→ **Exercise brief**:
Could you copy, exactly as written, every line from the first line of the records through the one containing "theorem firstNan_map (hf"?

(Data shown)

theorem quiet_eq (hf : 1 ≤ f.fb) (hx : x < 2 ^ (f.eb + f.fb + 1)) (h : Spec.isNan f x = true) :
    f.quiet (Spec.negative f x) (x % 2 ^ f.fb) = Spec.quietNan f x := by
  have above : Spec.infField f < Spec.magField f x := of_decide_eq_true h
  have fraction := fraction_eq above.le
  have small := Nat.mod_lt x (Nat.two_pow_pos f.fb)
  have field : Spec.signed f (Spec.negative f x) (Spec.infField f) = 2 ^ f.fb * ((if Spec.negative f x then 2 ^ f.eb else 0) + (2 ^ f.eb - 1)) := by
    rw [Spec.signed, Spec.infField]
    split_ifs <;> ring
  have whole : x = Spec.signed f (Spec.negative f x) (Spec.infField f) + x % 2 ^ f.fb := by
    conv_lhs => rw [← signed_magField hx, show Spec.magField f x = Spec.infField f + x % 2 ^ f.fb by omega]
    simp only [Spec.signed]
    split_ifs <;> ring
  have joined := mul_add_or (a := (if Spec.negative f x then 2 ^ f.eb else 0) + (2 ^ f.eb - 1)) small (quietBit_lt hf)
  rw [← field, ← whole] at joined
  rw [Spec.quietNan, Fmt.quiet, signBit_add]
  exact joined.symm

theorem firstNan_map (hf : 1 ≤ f.fb) {xs : List Nat} (hx : ∀ x ∈ xs, x < 2 ^ (f.eb + f.fb + 1)) :
    f.firstNan (xs.map f.decode) = (xs.find? (Spec.isNan f)).map (Spec.quietNan f) := by
  induction xs with
  | nil => rfl
  | cons x xs ih =>
    rw [List.map_cons, List.find?_cons]
    cases h : Spec.isNan f x
    · have rest := ih fun y hy => hx y (List.mem_cons_of_mem _ hy)
      have stands := decode_stands h
      revert stands
      generalize f.decode x = v, Spec.exactOf f x = X
      rintro (_ | _) <;> exact rest
    · rw [decode_nan h, Fmt.firstNan, quiet_eq hf (hx x List.mem_cons_self) h]
      rfl

/-- An operation under the rule of NaNs: what it says of operands that are none is all that is to show. -/
theorem nanRule_withNan (hf : 1 ≤ f.fb) {xs : List Nat} {r : Nat} {P : Nat → Prop} (hx : ∀ x ∈ xs, x < 2 ^ (f.eb + f.fb + 1))
    (h : (∀ x ∈ xs, Spec.isNan f x = false) → P r) :
    Spec.nanRule f xs (f.withNan (xs.map f.decode) r) (P (f.withNan (xs.map f.decode) r)) := by
  rw [Fmt.withNan, firstNan_map hf hx, Spec.nanRule]
  cases found : xs.find? (Spec.isNan f) with
  | some x => rfl
  | none => exact h fun x hx => by simpa using List.find?_eq_none.1 found x hx

theorem nanRule_lt (hf : 1 ≤ f.fb) {xs : List Nat} {z : Nat} {p : Prop} (hx : ∀ x ∈ xs, x < 2 ^ (f.eb + f.fb + 1))
    (small : p → z < 2 ^ (f.eb + f.fb + 1)) (h : Spec.nanRule f xs z p) : z < 2 ^ (f.eb + f.fb + 1) := by
  rw [Spec.nanRule] at h
  split at h
  case h_1 found =>
    rw [h]
    exact Nat.or_lt_two_pow (hx _ (List.mem_of_find?_eq_some found)) (Nat.pow_lt_pow_right one_lt_two (by omega))
  case h_2 => exact small h

theorem quieted_eq (hf : 1 ≤ f.fb) (hx : x < 2 ^ (f.eb + f.fb + 1)) : f.quieted x = if Spec.isNan f x then Spec.quietNan f x else x := by
  rw [Fmt.quieted, Fmt.withNan, ← List.map_singleton, firstNan_map hf (by simpa using hx), List.find?_singleton]
  cases Spec.isNan f x <;> rfl

/-! ### Rounded results (R118) -/

theorem round_zero (f : Fmt) (rm : BitVec 2) (neg : Bool) (e : Int) : f.round rm neg 0 e false = Spec.signed f neg 0 := signBit_add f neg 0

/-- The sign that a zero would have says nothing of another number. -/
theorem rounded_of_ne_zero {V : ℝ} {n k : Bool} {z : Nat} (hV : V ≠ 0) (h : Spec.rounded f rm V n z) : Spec.rounded f rm V k z :=
  ⟨h.1, fun zero => absurd zero hV, h.2.2⟩

section
variable (hf : 1 ≤ f.fb) (he : 2 ≤ f.eb)
include hf he

theorem rounded_of_eq {V : ℝ} (hV : V = signOf neg * (m * (2 : ℝ) ^ e)) : Spec.rounded f rm V neg (f.round rm neg m e false) := by
  rw [hV]
  obtain rfl | hm := eq_or_ne m 0
  · rw [Nat.cast_zero, zero_mul, mul_zero]
    exact rounded_zero f rm neg e
  · exact rounded_round (sticky := false) hf he hm rfl nofun
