-- ==== Sys2Proof/Word.lean ====
section
/-!
DEFINITION. The word types of the SIMP core (spec 00_scope.md R5, R8).

Bit 0 is the least significant bit of every value (R7); `+`, `-`, `*` of `BitVec` are the wrap-around operations
of R8; `toNat` is the spec's `u(v)` and `toInt` its `s(v)`.
-/

namespace Sys2Proof

/-- A register, a data-memory word, a disk word or an I/O register word: `XLEN` = 32 bits (R5). -/
abbrev Word := BitVec 32

/-- An instruction-memory slot: `ILEN` = 48 bits (R5, R90). -/
abbrev Slot := BitVec 48

/-- The program counter: `PCLEN` = 12 bits (R5, R25). -/
abbrev PcWord := BitVec 12

/-- A register field of an instruction: 4 bits, so every index it can name exists (R20, R92). -/
abbrev RegIdx := BitVec 4

/-- An immediate field of an instruction: `IMMLEN` = 12 bits (R5, R93). -/
abbrev Imm := BitVec 12

/-- A framebuffer pixel: one byte (R44). -/
abbrev Pixel := BitVec 8

/-- The index of one of the 23 I/O register words, 0 to 22 (R5, R30). -/
abbrev IorIdx := Fin 23

end Sys2Proof
end

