/-! ## Branches and jump -/

/-- R171: `beq` goes to `x[rm][11:0]` iff all 32 bits are equal, else to the next instruction; it changes the pc alone. -/
def Obligations.BeqSetsThePc : Prop :=
  ∀ (s : State) (rd rs rt rm : RegIdx) (i1 i2 : Imm), ∃ t, exec (.beq rd rs rt rm i1 i2) s = .next t ∧
    s.OnlyPc t (if s.readReg rs = s.readReg rt then (s.readReg rm).toNat % 4096 else (s.pc.toNat + 1) % 4096)

/-- R172: `bne` goes to `x[rm][11:0]` iff some bit differs, else to the next instruction; it changes the pc alone. -/
def Obligations.BneSetsThePc : Prop :=
  ∀ (s : State) (rd rs rt rm : RegIdx) (i1 i2 : Imm), ∃ t, exec (.bne rd rs rt rm i1 i2) s = .next t ∧
    s.OnlyPc t (if s.readReg rs = s.readReg rt then (s.pc.toNat + 1) % 4096 else (s.readReg rm).toNat % 4096)

/-- 42_branch_jump.md section 2, the four ordering branches (signed comparison: D32). -/
def Obligations.OrderingBranchesCompareSigned : Prop :=
  ∀ (s : State) (rd rs rt rm : RegIdx) (i1 i2 : Imm),
    (∃ t, exec (.blt rd rs rt rm i1 i2) s = .next t ∧
      s.OnlyPc t (if (s.readReg rs).toInt < (s.readReg rt).toInt then (s.readReg rm).toNat % 4096
        else (s.pc.toNat + 1) % 4096)) ∧
    (∃ t, exec (.bgt rd rs rt rm i1 i2) s = .next t ∧
      s.OnlyPc t (if (s.readReg rs).toInt > (s.readReg rt).toInt then (s.readReg rm).toNat % 4096
        else (s.pc.toNat + 1) % 4096)) ∧
    (∃ t, exec (.ble rd rs rt rm i1 i2) s = .next t ∧
      s.OnlyPc t (if (s.readReg rs).toInt ≤ (s.readReg rt).toInt then (s.readReg rm).toNat % 4096
        else (s.pc.toNat + 1) % 4096)) ∧
    (∃ t, exec (.bge rd rs rt rm i1 i2) s = .next t ∧
      s.OnlyPc t (if (s.readReg rs).toInt ≥ (s.readReg rt).toInt then (s.readReg rm).toNat % 4096
        else (s.pc.toNat + 1) % 4096))

/-- 42_branch_jump.md section 3 (the link value at pc 4095: D7; the write before the read: D31): `rd` takes the address of the next
instruction, and then the pc takes the low 12 bits of `x[rm]`, which is the link value where `rd = rm` was written. -/
def Obligations.JalLinksThenJumps : Prop :=
  ∀ (s : State) (rd rs rt rm : RegIdx) (i1 i2 : Imm), ∃ t, exec (.jal rd rs rt rm i1 i2) s = .next t ∧
    s.RegWritten t rd (BitVec.ofNat 32 ((s.pc.toNat + 1) % 4096)) ∧ s.SameRest t ∧
    t.pc.toNat =
      if rm = rd ∧ ¬ (rd = 0 ∧ s.params.zeroRegHardwired = true) then (s.pc.toNat + 1) % 4096
      else (s.readReg rm).toNat % 4096

/-! ## Loads and stores -/

/-- 43_load_store.md sections 1 to 3: inside data memory `lw` writes the word at the effective address plus `x[rm]` (R192). Outside it
the range check (R191, D11, log entry 17) makes the machine FAULTED or reports an error (R194, R222, D10, log entry 6), and the
instruction does nothing else. -/
def Obligations.LwLoadsTheWordPlusRm : Prop :=
  ∀ (s : State) (rd rs rt rm : RegIdx) (i1 i2 : Imm),
    ((s.effAddr rs rt).toNat < 4096 → ∃ t, exec (.lw rd rs rt rm i1 i2) s = .next t ∧
      s.WritesReg t rd
        (BitVec.ofNat 32 ((s.readDmem (s.effAddr rs rt).toNat).toNat + (s.readReg rm).toNat))) ∧
    (4096 ≤ (s.effAddr rs rt).toNat → ∃ t, exec (.lw rd rs rt rm i1 i2) s = .next t ∧
      s.AddressFaults t (s.effAddr rs rt))

/-- 43_load_store.md sections 1 to 3: inside data memory `sw` writes `x[rd] + x[rm]` to the word at the effective address, no other
word, no register (R193). Outside it the range check (R191, D11, log entry 17) makes the machine FAULTED or reports an error (R194,
R222, D10, log entry 6), and the instruction does nothing else. -/
def Obligations.SwStoresTheSum : Prop :=
  ∀ (s : State) (rd rs rt rm : RegIdx) (i1 i2 : Imm),
    ((s.effAddr rs rt).toNat < 4096 → ∃ t, exec (.sw rd rs rt rm i1 i2) s = .next t ∧
      t.readDmem (s.effAddr rs rt).toNat = BitVec.ofNat 32 ((s.readReg rd).toNat + (s.readReg rm).toNat) ∧
      (∀ a, a ≠ (s.effAddr rs rt).toNat → t.readDmem a = s.readDmem a) ∧
      (∀ a, t.imem.read a = s.imem.read a) ∧ (∀ a, t.disk.read a = s.disk.read a) ∧ (∀ k, t.readFb k = s.readFb k) ∧
      s.SameRegs t ∧ s.Advances t ∧ s.SameIor t ∧ s.SameHidden t ∧ t.runState = s.runState ∧ t.obs = s.obs) ∧
    (4096 ≤ (s.effAddr rs rt).toNat → ∃ t, exec (.sw rd rs rt rm i1 i2) s = .next t ∧
      s.AddressFaults t (s.effAddr rs rt))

(End Data shown)

→ **Your response**:
theorem quiet_eq (hf : 1 ≤ f.fb) (hx : x < 2 ^ (f.eb + f.fb + 1)) (h : Spec.isNan f x = true) :
    f.quiet (Spec.negative f x) (x % 2 ^ f.fb) = Spec.quietNan f x := by
  have above : Spec.infField f < Spec.magField f x := of_decide_eq_true h
  have fraction := fraction_eq above.le
  have small := Nat.mod_lt x (Nat.two_pow_pos f.fb)
  have field : Spec.signed f (Spec.negative f x) (Spec.infField f) = 2 ^ f.fb * ((if Spec.negative f x then 2 ^ f.eb else 0) + (2 ^ f.eb - 1)) := by
    rw [Spec.signed, Spec.infField]
    split_ifs <;> ring
  have whole : x = Spec.signed f (Spec.negative f x) (Spec.infField f) + x % 2 ^ f.fb := by
    conv_lhs => rw [← signed_magField hx, show Spec.magField f x = Spec.infField f + x % 2 ^ f.fb by omega]
    simp only [Spec.signed]
    split_ifs <;> ring
  have joined := mul_add_or (a := (if Spec.negative f x then 2 ^ f.eb else 0) + (2 ^ f.eb - 1)) small (quietBit_lt hf)
  rw [← field, ← whole] at joined
  rw [Spec.quietNan, Fmt.quiet, signBit_add]
  exact joined.symm

theorem firstNan_map (hf : 1 ≤ f.fb) {xs : List Nat} (hx : ∀ x ∈ xs, x < 2 ^ (f.eb + f.fb + 1)) :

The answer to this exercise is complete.